• [Directions for this task]: Report, as a bare number, how many lines of the entries below contain "loadPoint".

• [Supplied entries]:

-- ==== Sys2Proof/Machine/Load.lean ====
section
/-! DEFINITION. Loading one instruction from outside (`70_reset_and_hazards.md` R371, R372; log 18). -/

namespace Sys2Proof.Machine

/-- The fetch address for a loaded word: PC, or, where PC points into the register file, whose slots are no place for a
program, the address the loader deposits into PC. -/
def loadPoint (s : State) : Word := if s.pc.toNat ≤ 15 then Config.loadAddress else s.pc

/-- Bind the page of `a` and keep `v` there: page 0 is the CPU unit's zero page, any other page flat memory (R73). -/
def placeWord (a v : Word) (s : State) : State :=
  let page : Fin 256 := (a.extractLsb' 8 8).toFin
  if page = 0 then
    { s with pages := s.pages.set 0 (some .cpu), zp := Memory.write s.zp a.toNat v }
  else
    { s with pages := s.pages.set page (some .memory), mem := Memory.write s.mem a.toNat v }

/-- Make the next step a FETCH by the CPU: CYCLE to FETCH where it is another state, and during a run the next turn the
CPU's with no cancellation pending. -/
def readyToFetch (s : State) : State :=
  let s1 := if s.cycle = 0#4 ∨ s.cycle = 1#4 then s else s.setCycle cycleFetch
  if s1.running then { s1 with turns := .cpu :: s1.turns, cancel := false } else s1

/-- The host's load of one word (R372): place it, point PC at it, and let the CPU fetch. -/
def loadWord (s : State) (v : Word) : State :=
  let a := loadPoint s
  readyToFetch ((placeWord a v s).setPc a)

end Sys2Proof.Machine
end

• [The completed task]: 2